**DATA RECORDS**

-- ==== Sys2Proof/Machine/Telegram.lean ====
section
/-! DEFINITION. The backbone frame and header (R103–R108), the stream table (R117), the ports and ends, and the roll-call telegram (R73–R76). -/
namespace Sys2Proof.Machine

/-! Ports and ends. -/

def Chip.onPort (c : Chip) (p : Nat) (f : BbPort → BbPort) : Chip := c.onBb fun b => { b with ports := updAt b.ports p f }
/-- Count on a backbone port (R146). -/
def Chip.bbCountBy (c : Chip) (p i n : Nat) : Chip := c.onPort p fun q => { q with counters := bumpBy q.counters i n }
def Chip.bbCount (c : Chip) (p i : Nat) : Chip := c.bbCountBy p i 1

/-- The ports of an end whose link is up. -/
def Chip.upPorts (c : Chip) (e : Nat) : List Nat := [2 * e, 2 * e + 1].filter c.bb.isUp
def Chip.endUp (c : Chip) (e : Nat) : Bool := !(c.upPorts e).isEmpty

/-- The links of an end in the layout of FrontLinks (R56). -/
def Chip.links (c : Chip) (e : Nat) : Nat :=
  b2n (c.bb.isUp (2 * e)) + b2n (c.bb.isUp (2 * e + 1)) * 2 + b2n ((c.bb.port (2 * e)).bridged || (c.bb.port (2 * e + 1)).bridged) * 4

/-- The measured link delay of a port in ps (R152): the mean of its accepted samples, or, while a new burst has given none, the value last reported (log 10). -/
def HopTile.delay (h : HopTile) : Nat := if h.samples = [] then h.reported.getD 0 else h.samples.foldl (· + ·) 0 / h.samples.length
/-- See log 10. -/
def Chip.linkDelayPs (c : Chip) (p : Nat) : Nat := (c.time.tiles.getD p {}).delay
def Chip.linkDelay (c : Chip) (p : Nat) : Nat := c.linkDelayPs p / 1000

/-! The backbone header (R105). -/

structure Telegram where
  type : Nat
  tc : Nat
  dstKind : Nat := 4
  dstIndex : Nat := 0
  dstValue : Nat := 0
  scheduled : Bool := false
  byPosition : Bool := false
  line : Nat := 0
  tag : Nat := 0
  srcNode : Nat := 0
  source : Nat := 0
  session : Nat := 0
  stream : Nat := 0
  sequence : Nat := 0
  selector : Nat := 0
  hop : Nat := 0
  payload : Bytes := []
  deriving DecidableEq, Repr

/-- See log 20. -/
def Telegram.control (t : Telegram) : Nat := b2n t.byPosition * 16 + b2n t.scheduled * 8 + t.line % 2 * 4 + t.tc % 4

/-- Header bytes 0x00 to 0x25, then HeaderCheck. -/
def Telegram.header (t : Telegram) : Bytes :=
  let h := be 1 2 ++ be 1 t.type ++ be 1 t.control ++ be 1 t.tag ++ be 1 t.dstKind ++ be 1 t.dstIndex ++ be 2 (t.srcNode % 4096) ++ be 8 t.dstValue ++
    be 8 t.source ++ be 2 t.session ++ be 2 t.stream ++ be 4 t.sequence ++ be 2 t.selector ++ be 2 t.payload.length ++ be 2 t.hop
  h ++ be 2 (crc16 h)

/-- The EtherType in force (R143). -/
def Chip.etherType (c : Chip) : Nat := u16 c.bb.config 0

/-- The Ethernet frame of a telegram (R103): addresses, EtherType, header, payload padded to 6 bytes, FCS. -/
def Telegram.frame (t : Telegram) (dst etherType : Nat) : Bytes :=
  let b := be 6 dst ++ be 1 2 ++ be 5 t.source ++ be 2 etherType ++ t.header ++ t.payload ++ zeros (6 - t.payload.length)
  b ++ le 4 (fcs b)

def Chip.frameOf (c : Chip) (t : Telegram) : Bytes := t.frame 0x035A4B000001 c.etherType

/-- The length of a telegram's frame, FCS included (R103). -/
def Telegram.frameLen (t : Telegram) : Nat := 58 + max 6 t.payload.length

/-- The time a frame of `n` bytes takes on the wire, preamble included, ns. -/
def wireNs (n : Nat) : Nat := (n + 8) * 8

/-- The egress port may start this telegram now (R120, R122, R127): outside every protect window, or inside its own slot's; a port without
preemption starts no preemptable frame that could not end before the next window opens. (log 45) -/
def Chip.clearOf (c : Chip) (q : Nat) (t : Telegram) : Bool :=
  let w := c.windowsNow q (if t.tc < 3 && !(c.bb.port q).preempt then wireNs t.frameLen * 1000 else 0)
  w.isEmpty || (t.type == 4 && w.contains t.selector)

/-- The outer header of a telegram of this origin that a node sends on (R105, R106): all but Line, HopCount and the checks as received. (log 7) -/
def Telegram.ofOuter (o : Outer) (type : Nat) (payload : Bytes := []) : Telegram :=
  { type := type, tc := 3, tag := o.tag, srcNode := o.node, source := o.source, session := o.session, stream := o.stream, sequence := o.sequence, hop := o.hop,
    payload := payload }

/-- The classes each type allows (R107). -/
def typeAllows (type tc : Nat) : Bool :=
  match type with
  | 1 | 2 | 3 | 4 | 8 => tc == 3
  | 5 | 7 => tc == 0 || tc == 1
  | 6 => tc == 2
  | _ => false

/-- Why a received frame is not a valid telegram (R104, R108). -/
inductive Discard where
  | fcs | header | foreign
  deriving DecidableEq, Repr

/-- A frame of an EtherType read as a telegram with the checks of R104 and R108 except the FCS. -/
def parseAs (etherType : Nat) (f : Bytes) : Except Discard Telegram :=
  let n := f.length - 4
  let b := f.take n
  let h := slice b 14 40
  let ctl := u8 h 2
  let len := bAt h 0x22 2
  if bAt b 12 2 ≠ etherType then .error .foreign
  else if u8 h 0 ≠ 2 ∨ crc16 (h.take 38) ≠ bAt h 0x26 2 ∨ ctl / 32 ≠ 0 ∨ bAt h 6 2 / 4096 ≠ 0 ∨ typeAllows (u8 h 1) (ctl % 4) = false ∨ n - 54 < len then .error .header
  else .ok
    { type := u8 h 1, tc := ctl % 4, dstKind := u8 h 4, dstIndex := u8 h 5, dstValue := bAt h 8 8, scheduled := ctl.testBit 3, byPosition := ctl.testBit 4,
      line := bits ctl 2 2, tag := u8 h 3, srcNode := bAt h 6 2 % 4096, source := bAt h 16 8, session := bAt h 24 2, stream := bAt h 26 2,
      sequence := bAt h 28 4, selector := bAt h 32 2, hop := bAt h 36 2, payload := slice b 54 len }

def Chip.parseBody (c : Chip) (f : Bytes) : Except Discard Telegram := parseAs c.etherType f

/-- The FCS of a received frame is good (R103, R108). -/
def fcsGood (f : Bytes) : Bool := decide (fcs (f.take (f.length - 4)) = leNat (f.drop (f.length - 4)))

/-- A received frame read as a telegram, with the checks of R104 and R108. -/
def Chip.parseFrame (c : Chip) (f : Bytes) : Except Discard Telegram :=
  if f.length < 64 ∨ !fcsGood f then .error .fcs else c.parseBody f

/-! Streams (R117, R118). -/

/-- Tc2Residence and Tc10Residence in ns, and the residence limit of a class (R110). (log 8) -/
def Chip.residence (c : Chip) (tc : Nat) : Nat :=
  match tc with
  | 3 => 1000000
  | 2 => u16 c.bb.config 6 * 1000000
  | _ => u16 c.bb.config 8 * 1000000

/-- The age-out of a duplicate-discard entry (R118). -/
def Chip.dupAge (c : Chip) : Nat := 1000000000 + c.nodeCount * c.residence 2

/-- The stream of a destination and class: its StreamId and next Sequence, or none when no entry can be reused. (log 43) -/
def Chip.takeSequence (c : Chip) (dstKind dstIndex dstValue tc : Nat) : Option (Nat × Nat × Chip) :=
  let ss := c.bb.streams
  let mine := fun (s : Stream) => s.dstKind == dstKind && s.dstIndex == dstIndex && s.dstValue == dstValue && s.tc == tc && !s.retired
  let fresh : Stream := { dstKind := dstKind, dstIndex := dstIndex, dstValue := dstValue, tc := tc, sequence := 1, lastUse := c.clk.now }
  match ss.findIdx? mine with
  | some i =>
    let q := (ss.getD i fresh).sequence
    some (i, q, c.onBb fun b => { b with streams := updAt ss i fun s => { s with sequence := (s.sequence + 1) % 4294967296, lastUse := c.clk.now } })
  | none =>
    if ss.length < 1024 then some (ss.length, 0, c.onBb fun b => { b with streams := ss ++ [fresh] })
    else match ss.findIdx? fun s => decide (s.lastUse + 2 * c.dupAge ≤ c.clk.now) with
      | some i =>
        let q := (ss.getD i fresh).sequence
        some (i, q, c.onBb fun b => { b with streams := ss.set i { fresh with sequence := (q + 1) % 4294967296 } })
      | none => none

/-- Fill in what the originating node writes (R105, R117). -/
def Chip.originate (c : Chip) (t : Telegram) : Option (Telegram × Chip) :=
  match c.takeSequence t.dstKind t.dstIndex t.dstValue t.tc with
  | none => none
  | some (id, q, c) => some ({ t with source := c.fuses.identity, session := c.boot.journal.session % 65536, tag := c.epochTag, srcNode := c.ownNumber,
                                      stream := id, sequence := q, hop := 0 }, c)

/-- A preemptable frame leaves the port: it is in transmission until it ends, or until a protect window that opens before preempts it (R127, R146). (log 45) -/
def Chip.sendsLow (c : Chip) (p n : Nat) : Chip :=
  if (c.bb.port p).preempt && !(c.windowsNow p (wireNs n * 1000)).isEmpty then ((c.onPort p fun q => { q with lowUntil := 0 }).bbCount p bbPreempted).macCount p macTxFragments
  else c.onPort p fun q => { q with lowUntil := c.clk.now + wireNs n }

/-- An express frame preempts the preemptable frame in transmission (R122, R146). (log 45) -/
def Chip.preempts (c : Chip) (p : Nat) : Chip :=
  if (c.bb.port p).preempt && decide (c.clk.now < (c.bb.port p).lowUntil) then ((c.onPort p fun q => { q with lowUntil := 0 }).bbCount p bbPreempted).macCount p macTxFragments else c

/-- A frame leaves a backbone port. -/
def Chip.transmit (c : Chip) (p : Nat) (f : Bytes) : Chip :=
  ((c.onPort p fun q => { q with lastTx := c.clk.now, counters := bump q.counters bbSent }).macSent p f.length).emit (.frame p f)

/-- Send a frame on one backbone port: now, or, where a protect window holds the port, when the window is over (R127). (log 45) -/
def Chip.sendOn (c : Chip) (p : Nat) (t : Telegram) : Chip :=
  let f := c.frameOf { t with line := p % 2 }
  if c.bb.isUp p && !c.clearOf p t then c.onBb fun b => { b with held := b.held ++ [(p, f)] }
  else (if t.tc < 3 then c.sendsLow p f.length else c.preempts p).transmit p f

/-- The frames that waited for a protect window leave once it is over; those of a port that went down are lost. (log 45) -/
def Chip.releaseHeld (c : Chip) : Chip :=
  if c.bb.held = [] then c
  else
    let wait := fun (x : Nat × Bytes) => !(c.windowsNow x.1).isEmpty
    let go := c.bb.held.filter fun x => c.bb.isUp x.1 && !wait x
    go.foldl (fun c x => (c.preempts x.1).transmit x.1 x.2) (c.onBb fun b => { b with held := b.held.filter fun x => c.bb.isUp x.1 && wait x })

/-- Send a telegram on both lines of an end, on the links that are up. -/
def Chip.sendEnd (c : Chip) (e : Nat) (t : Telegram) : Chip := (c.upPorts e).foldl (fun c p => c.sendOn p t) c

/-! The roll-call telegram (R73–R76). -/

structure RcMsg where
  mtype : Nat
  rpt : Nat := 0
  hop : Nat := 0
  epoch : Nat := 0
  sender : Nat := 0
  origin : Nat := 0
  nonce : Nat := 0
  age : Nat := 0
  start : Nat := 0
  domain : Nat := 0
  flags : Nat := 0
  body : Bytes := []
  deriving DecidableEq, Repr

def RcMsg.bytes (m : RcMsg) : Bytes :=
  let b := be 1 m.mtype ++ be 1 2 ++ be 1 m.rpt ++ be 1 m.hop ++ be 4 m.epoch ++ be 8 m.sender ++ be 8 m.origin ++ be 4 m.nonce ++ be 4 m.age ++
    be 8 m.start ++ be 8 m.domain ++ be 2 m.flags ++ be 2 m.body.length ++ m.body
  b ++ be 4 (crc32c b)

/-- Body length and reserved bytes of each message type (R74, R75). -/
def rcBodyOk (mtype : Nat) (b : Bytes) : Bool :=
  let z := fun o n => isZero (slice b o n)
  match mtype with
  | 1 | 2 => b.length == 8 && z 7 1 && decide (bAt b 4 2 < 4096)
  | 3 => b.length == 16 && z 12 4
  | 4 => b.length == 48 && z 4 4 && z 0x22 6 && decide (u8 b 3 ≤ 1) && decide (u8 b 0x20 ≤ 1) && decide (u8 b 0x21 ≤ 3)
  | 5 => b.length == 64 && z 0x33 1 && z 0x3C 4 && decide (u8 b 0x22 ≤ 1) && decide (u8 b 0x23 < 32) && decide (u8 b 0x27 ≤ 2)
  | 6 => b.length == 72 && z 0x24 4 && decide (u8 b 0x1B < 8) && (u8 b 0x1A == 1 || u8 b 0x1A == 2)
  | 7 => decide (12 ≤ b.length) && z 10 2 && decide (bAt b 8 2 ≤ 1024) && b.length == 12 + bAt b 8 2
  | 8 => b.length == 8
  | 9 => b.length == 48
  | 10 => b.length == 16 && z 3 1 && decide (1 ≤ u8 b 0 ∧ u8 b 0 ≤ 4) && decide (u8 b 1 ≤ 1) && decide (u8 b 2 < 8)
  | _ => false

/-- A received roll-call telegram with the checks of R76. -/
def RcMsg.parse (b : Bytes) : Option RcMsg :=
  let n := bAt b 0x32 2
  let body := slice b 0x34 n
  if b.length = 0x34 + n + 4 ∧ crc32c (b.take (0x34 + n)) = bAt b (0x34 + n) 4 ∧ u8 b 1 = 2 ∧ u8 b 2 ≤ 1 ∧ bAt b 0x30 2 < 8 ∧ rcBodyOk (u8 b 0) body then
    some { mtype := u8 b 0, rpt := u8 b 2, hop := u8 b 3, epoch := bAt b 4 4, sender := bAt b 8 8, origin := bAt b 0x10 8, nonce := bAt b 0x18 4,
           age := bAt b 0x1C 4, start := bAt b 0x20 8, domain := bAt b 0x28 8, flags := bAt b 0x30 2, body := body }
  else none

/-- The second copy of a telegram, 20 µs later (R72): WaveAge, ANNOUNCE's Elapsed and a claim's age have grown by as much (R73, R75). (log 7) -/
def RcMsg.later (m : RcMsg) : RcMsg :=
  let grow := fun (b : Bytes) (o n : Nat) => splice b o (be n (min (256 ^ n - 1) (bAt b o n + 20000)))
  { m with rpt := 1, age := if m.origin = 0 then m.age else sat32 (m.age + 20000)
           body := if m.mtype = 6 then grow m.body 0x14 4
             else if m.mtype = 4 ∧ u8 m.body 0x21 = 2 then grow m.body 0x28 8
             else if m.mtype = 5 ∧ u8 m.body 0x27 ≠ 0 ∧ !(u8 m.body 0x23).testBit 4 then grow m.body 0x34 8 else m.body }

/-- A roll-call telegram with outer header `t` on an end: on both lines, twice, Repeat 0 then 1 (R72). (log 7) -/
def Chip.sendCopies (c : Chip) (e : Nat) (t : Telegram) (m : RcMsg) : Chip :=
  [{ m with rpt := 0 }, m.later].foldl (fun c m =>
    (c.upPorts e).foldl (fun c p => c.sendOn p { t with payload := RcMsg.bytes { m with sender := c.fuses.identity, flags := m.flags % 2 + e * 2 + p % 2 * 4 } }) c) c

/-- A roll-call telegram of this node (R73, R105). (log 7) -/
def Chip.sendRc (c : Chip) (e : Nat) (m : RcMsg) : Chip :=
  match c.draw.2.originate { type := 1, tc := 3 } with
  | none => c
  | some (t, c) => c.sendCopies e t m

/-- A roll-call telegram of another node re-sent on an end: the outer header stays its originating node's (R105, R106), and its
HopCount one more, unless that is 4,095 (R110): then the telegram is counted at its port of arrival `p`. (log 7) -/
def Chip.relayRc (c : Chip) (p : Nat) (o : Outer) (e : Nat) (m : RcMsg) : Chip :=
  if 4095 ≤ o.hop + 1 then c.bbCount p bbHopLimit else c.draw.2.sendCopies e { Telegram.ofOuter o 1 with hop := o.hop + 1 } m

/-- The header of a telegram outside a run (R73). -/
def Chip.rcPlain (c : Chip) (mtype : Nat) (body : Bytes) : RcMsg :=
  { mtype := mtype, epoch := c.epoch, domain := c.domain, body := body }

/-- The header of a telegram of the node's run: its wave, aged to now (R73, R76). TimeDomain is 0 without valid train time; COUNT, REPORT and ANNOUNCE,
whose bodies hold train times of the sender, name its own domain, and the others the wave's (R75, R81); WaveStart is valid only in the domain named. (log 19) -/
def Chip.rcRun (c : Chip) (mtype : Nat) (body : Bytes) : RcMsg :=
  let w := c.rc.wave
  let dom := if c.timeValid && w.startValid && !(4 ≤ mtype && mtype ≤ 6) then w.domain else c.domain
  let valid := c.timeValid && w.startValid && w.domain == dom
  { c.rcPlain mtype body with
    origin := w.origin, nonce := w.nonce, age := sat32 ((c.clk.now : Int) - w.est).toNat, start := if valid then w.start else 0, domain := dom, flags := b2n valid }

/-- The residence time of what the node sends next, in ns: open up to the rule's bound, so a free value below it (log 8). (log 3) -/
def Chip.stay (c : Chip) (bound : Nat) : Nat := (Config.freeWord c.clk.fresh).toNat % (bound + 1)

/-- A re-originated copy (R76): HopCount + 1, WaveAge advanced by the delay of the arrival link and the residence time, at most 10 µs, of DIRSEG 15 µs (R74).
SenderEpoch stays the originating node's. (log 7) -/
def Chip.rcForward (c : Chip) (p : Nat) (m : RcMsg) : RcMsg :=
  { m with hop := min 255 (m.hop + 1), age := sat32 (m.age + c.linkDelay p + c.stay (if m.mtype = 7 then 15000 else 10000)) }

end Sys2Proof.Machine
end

**THE TASK**
Go through the data and return each line where the word "over" appears.

**REPLY**
/-- Send a frame on one backbone port: now, or, where a protect window holds the port, when the window is over (R127). (log 45) -/
/-- The frames that waited for a protect window leave once it is over; those of a port that went down are lost. (log 45) -/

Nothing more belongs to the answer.